New VEDP Chief Brings Workforce Training Credibility

Steven Moret, Louisiana's economic development and workforce training guru

Steven Moret married economic development and workforce training in Louisiana. Photo credit: The Advocate

Steven Moret, an economic development executive from Louisiana, has been selected to run the Virginia Economic Development Partnership (VEDP) on the strength of his track record of attracting private investment to Louisiana by building one of the most respected workforce training programs in the country.

The VEDP board approved the hire in a special meeting yesterday against the backdrop of a devastating report by the Joint Legislative Audit and Review Commission (JLARC), which charged that VEDP suffered from “systemic deficiencies” in administration and management.

Moret, selected from among six finalists after a nationwide search, will receive a base salary of 340,000 with benefits and, he would be eligible for an annual incentive bonus up to 15% tied to performance. He has strong family connections to Virginia. His mother lives in Richmond, and his in-laws are planning to move to the city.

Among all of Virginia’s economic development programs, VEDP is the most important. VEDP itself administers a $27 million budget, and it is influential in dispensing tens of millions of dollars more in incentives through the Commonwealth’s Opportunity Fund.

In an interview with Virginia Business, VEDP Chairman Dan Clemente explained the board’s rationale behind the pick:

Clemente said that hiring a new, highly qualified leader will help shepherd through changes resulting from JLARC’s review.
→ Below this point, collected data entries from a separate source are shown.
-- ==== Sys2Proof/Certificates/Slice0/Obligations.lean ====
section
/-! DEFINITION. The statements about the model, chapter by chapter of the spec. A title ending in "(model)" or a docstring naming a
log entry marks what rests on a choice of the model. -/

open Sys2Proof Sys2Proof.Machine

/-! ### The queue, reset and boot -/

/-- A step takes the command at the front of the queue and runs it with the rest of the queue; on an empty queue the block
idles (log entry 1). Every command completes: it answers a next state for all operands in every state. -/
def Obligations.StepRunsFrontCommand : Prop :=
  (∀ (c : Instr) (rest : List Instr) (s : State), s.pending = c :: rest → step s = exec c { s with pending := rest }) ∧
  (∀ s : State, s.pending = [] → step s = .next s) ∧
  (∀ (c : Instr) (s : State), ∃ t : State, exec c s = .next t)

/-- What every state keeps: the canonical form of the object store, of the exchange area and of every Lane's memory. -/
def Canonical (s : State) : Prop :=
  storeWf s.objs = true ∧ memWf s.dict.exchange = true ∧ ∀ x ∈ s.lanes, memWf x.mem = true

/-- Reset as R6, R22, R31, R54 and R315 state it: INERT, cell time 0 with the nominal increment and no slew, the reference FREE,
every arm in STO in both halves with both brake outputs de-energised, every object at its default; its stores are in canonical form. -/
def Obligations.ResetState : Prop :=
  State.reset.pending = [] ∧ State.reset.dev.phase = .reset ∧ State.reset.dev.state = .inert ∧
  State.reset.cellQ = 0 ∧ State.reset.n kTimeInc = 0x28000000 ∧ State.reset.n kCellRef = 0 ∧ State.reset.time.slewRem = 0 ∧
  (∀ a ∈ State.reset.safe.arms, a.stoP = true ∧ a.stoH = true ∧ a.release = .applied) ∧
  (∀ k, State.reset.obj k = objDefault k) ∧ Canonical State.reset

/-- PORST_N held for 10 µs or more, or the internal detector of S6, brings the reset state back except what the spec lets
survive: fuses, boot flash with the device certificate, recorder flash with its layout, loaded safety sets, TAP registers. A pulse of at most 1 µs changes nothing. -/
def Obligations.PowerOnReset : Prop :=
  ∀ (s : State) (cause : ResetCause),
    (cause = .internalPor ∨ (∃ ns, cause = .pulse ns ∧ 10000 ≤ ns) →
      Completes (.porstNAssert cause) s (fun t =>
        t.dev.phase = .reset ∧ t.dev.state = .inert ∧
        t.objs = s.objs.filter (fun p => p.1 == kRecSafeSect || p.1 == kAttCert) ∧ t.staged = none ∧ t.time = State.reset.time ∧
        t.dict = State.reset.dict ∧ t.lanes = State.reset.lanes ∧ t.safe.arms = State.reset.safe.arms ∧
        t.sec.fuses = s.sec.fuses ∧ t.sec.main.imgA = s.sec.main.imgA ∧ t.sec.main.imgB = s.sec.main.imgB ∧
        t.safe.sets = s.safe.sets ∧ t.pending = s.pending)) ∧
    (∀ ns, ns ≤ 1000 → cause = .pulse ns → Completes (.porstNAssert cause) s (fun t => t = s))

/-- PORST_N_RELEASE starts the boot of a device held in reset: UNIT_ID is latched, PWR_STATUS takes the rails' order in its three
low bits and keeps the others, CLK_DISAGREE of the last boot is reported, and cell time, rings and recorder stand as they did. Past
the release it changes nothing. -/
def Obligations.BootBegins : Prop :=
  ∀ (s : State) (u : Bool) (a b : W32),
    (s.dev.phase = .reset → Completes (.porstNRelease u a b) s (fun t =>
      t.dev.phase = .booting ∧ t.dev.unitId = u ∧ t.dev.state = s.dev.state ∧ t.time = s.time ∧ t.rings = s.rings ∧
      t.recd = s.recd ∧ t.n kPwrStatus % 8 = seqFlags s.mon.rails ∧ t.n kPwrStatus / 8 = s.n kPwrStatus / 8 % 2 ^ 13 ∧
      t.bit kClkStatus 1 = s.mon.disagree ∧ t.mon.disagree = false)) ∧
    (s.dev.phase ≠ .reset → Completes (.porstNRelease u a b) s (fun t => t = s))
Saying that he had consulted with legislative leaders before calling Monday’s meeting, Clemente noted that Moret was hired to head up Louisiana’s economic development efforts in 2009 under conditions similar to those facing VEDP today. “He came in and straightened that out and brought in billions in new capital investment, “ Clemente said.

What really impressed him, Clemente added, is that Moret traveled to Georgia to study its workforce development initiative, developing a similar model in Louisiana called FastStart. “He hired the No. 2 guy in Georgia and brought him to Louisiana to make the program work,” Clemente said. “He’s good at executing ideas.”

Clemente said Moret —who was not present at Monday’s meeting — has read JLARC’s 132-page report. “He looked at it and said, ‘Dan, this is all administrative. I can take care of it. ’” Clemente said Moret wanted to come to Virginia because “ ‘your location draws Fortune 500 companies, and that creates a lot of opportunities for me.’ ”

Bacon’s bottom line: Moret seems like a promising choice for the job, and it will be interesting to see where he takes VEDP. An experienced executive should be able to address the managerial issues raised by JLARC. Of greater import will be his ability to connect corporate recruitment with workforce development.

The number one driver behind corporate investment today is gaining access to a skilled workforce. As we have blogged on Bacon’s Rebellion repeatedly, tens of thousands of jobs across the state are going unfilled because of the inability of existing employers to find employees with the necessary qualifications. Needless to say, staffing is an issue to out-of-state company considering an investment in Virginia as well. The skills gap tells us that a massive disconnect has developed between the workforce, employers and the educational/ training institutions that impart needed skills.

Since 1965, the Virginia Jobs Investment Program (VJIP) has provided training to companies creating new jobs. That program has undergone considerable bureaucratic turmoil over the past 20 years, shuffling in whole or in part between the old Department of Economic Development, the Department of Business Assistance, the Department of Small Business and Supplier Diversity, and then back to VEDP, according to a 2014 VEDP presentation.

Between 2010 and 2014, the program shrank from 16 operational and support personnel to six. In other words, while Louisiana was building a best-in-class workforce development initiative, it appears that Virginia was decimating its own program.

From a philosophical perspective, investment incentives such as special subsidies and tax breaks smack of corporate welfare. The beneficiaries are corporations, often highly profitable ones. There is no moral justification for such transfer payments, only the practical justification of bribing an out-of-state company to locate in Virginia. By contrast, workforce training benefits both the corporation and the employees benefiting from the training. While some such skills imparted in highly tailored training programs may be company-specific, employees often acquire skills they can apply elsewhere. Viewed another way, workforce training is an investment in Virginians, not out-of-state corporations with no demonstrated long-term commitment to the state.

Given a choice between bribing companies with subsidies and tax breaks or subsidizing their workforce training, I would choose training in a heartbeat. Indeed, if one of Mr. Moret’s priorities is to recreate his Louisiana workforce-training success here in Virginia, I would suggest that the General Assembly could provide him with all the money he needs from the Commonwealth’s Opportunity Fund.